### WHAT NEEDS TO BE DONE
Below are records; reproduce exactly the lines from the one that has "decide9 c (pre" through the one that has "c with cntCrcErr", ends included, and nothing more.

(Data extracted from a collection)
--- START ---

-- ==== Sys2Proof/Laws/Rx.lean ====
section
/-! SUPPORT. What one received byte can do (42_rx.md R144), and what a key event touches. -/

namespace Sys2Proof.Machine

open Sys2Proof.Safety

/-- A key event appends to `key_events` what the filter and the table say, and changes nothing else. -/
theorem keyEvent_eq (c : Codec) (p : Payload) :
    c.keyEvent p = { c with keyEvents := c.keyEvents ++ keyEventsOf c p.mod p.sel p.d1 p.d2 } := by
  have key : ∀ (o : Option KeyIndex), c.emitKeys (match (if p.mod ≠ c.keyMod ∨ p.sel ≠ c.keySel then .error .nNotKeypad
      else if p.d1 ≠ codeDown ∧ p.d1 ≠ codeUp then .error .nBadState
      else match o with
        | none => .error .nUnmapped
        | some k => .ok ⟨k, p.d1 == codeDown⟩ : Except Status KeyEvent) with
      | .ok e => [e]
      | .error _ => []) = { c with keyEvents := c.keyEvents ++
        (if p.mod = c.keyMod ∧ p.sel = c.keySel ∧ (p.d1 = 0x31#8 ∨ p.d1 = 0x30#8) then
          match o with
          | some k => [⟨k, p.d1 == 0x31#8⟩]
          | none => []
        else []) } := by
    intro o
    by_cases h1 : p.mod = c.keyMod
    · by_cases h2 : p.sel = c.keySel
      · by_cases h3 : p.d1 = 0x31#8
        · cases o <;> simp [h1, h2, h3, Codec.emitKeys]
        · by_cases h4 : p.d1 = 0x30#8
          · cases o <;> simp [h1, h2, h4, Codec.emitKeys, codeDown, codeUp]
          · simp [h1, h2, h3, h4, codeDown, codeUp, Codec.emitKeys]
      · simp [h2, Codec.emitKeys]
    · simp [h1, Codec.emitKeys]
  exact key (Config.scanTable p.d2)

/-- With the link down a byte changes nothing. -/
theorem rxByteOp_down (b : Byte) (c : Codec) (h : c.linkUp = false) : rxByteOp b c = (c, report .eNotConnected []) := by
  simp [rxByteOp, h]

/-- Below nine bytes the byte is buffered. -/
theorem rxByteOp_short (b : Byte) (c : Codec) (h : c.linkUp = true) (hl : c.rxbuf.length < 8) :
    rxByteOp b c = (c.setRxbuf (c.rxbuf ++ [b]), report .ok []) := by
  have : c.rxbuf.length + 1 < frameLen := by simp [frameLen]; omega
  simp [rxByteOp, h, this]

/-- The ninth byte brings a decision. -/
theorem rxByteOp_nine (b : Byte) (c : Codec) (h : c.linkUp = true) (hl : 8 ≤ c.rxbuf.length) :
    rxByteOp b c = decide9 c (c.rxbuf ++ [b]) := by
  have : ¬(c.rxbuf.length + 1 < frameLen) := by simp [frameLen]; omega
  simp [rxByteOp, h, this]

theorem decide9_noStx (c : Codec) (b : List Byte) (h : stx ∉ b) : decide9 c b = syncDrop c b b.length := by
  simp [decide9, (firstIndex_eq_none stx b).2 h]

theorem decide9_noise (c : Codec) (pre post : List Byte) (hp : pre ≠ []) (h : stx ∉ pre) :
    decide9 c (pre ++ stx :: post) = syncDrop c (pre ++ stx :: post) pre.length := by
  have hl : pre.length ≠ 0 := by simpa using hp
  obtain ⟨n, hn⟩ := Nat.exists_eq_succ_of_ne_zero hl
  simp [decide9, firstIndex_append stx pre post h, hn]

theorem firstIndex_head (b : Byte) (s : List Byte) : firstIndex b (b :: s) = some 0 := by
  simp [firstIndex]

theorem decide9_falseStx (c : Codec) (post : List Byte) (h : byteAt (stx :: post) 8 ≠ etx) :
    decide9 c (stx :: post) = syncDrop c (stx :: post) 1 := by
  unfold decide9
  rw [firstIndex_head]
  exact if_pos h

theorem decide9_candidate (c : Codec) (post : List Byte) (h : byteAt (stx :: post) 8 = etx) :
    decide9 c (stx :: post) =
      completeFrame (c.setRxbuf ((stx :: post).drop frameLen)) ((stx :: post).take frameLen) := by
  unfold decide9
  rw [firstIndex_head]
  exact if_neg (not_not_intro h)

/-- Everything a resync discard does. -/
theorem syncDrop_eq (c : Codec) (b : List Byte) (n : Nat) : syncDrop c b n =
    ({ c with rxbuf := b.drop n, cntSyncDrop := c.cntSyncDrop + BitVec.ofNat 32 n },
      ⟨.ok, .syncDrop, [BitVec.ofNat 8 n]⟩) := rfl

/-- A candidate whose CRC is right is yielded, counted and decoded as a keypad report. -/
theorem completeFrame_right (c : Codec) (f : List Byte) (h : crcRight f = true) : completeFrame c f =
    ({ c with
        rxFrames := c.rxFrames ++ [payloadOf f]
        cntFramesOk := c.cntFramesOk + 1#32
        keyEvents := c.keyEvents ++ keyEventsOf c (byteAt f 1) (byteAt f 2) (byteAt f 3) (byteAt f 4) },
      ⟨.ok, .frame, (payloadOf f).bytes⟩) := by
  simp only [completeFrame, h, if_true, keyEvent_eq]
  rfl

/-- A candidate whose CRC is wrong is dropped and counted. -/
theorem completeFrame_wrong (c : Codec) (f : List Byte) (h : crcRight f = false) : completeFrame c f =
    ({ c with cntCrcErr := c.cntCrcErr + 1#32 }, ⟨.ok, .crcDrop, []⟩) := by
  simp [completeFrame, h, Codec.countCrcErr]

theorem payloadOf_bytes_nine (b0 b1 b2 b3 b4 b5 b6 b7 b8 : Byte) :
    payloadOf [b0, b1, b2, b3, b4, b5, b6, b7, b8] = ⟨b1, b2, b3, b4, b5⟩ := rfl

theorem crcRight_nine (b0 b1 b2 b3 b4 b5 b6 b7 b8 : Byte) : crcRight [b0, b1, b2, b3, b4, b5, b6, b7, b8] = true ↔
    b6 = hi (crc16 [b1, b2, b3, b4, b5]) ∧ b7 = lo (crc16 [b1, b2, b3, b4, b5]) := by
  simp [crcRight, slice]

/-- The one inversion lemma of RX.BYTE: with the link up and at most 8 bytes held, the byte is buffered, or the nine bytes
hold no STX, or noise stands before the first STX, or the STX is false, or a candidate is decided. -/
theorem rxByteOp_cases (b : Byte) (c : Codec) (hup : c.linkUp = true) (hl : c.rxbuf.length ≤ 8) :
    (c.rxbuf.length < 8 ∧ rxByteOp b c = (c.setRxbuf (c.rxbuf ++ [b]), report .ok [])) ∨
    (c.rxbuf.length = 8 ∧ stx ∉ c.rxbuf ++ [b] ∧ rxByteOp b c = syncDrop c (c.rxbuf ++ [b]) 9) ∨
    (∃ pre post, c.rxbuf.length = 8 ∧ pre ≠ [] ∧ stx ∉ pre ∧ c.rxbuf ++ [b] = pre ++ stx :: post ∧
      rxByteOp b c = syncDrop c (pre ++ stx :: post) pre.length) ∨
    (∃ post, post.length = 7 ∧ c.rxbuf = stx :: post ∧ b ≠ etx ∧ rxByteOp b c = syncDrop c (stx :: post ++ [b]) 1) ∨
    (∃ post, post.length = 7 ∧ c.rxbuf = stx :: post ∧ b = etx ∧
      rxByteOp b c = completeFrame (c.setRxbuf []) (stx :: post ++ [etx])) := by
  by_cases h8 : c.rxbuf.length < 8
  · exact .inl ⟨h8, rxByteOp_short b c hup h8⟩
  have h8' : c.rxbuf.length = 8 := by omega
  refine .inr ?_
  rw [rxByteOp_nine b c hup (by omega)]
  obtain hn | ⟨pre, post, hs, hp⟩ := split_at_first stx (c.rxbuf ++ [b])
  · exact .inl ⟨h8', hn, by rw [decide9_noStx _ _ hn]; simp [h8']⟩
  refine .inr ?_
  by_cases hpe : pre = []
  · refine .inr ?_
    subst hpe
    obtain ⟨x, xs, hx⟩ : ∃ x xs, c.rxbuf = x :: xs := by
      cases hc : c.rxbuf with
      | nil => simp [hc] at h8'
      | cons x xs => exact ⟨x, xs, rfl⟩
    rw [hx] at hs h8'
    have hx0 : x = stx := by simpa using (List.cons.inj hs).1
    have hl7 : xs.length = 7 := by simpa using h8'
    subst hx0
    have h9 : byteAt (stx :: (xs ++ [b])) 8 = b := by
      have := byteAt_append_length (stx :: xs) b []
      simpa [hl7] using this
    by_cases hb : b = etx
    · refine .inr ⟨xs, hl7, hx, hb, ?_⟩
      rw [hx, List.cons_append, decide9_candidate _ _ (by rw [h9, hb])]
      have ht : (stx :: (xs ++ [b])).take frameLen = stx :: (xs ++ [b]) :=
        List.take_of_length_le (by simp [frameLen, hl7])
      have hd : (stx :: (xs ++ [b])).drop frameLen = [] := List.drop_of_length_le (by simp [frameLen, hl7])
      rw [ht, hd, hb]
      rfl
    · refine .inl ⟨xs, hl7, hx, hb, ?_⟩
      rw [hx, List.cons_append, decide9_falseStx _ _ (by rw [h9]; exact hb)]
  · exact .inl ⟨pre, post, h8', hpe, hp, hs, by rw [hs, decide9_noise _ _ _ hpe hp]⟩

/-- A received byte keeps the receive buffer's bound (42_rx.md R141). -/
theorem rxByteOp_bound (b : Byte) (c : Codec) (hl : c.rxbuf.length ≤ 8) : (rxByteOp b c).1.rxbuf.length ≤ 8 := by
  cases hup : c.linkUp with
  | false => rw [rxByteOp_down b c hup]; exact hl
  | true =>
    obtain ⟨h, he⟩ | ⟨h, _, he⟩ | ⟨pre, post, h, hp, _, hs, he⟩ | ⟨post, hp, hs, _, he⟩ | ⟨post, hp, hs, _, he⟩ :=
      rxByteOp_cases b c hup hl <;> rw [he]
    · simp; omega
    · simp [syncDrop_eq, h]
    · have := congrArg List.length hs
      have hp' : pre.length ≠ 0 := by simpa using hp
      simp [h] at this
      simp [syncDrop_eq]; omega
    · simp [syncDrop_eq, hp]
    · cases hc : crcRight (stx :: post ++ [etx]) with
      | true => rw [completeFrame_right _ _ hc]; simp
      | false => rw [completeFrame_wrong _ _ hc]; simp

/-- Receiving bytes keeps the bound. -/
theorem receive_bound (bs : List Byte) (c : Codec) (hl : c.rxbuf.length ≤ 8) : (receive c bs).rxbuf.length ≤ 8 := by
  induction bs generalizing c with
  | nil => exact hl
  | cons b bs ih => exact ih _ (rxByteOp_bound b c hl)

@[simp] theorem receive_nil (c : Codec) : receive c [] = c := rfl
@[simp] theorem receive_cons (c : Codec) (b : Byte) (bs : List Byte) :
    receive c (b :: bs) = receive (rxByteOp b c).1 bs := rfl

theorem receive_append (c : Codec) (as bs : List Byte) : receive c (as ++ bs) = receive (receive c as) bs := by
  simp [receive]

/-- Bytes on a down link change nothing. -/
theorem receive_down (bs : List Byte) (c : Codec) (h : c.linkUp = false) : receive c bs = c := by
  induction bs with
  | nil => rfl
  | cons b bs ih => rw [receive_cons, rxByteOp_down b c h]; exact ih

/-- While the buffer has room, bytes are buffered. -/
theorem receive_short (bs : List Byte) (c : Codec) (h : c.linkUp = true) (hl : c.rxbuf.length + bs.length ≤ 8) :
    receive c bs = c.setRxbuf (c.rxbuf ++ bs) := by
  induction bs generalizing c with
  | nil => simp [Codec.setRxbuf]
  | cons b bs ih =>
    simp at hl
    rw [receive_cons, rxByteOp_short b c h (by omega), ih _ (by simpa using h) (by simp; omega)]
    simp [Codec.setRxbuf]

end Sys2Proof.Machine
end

--- END ---

### RESPONSE AREA
    decide9 c (pre ++ stx :: post) = syncDrop c (pre ++ stx :: post) pre.length := by
  have hl : pre.length ≠ 0 := by simpa using hp
  obtain ⟨n, hn⟩ := Nat.exists_eq_succ_of_ne_zero hl
  simp [decide9, firstIndex_append stx pre post h, hn]

theorem firstIndex_head (b : Byte) (s : List Byte) : firstIndex b (b :: s) = some 0 := by
  simp [firstIndex]

theorem decide9_falseStx (c : Codec) (post : List Byte) (h : byteAt (stx :: post) 8 ≠ etx) :
    decide9 c (stx :: post) = syncDrop c (stx :: post) 1 := by
  unfold decide9
  rw [firstIndex_head]
  exact if_pos h

theorem decide9_candidate (c : Codec) (post : List Byte) (h : byteAt (stx :: post) 8 = etx) :
    decide9 c (stx :: post) =
      completeFrame (c.setRxbuf ((stx :: post).drop frameLen)) ((stx :: post).take frameLen) := by
  unfold decide9
  rw [firstIndex_head]
  exact if_neg (not_not_intro h)

/-- Everything a resync discard does. -/
theorem syncDrop_eq (c : Codec) (b : List Byte) (n : Nat) : syncDrop c b n =
    ({ c with rxbuf := b.drop n, cntSyncDrop := c.cntSyncDrop + BitVec.ofNat 32 n },
      ⟨.ok, .syncDrop, [BitVec.ofNat 8 n]⟩) := rfl

/-- A candidate whose CRC is right is yielded, counted and decoded as a keypad report. -/
theorem completeFrame_right (c : Codec) (f : List Byte) (h : crcRight f = true) : completeFrame c f =
    ({ c with
        rxFrames := c.rxFrames ++ [payloadOf f]
        cntFramesOk := c.cntFramesOk + 1#32
        keyEvents := c.keyEvents ++ keyEventsOf c (byteAt f 1) (byteAt f 2) (byteAt f 3) (byteAt f 4) },
      ⟨.ok, .frame, (payloadOf f).bytes⟩) := by
  simp only [completeFrame, h, if_true, keyEvent_eq]
  rfl

/-- A candidate whose CRC is wrong is dropped and counted. -/
theorem completeFrame_wrong (c : Codec) (f : List Byte) (h : crcRight f = false) : completeFrame c f =
    ({ c with cntCrcErr := c.cntCrcErr + 1#32 }, ⟨.ok, .crcDrop, []⟩) := by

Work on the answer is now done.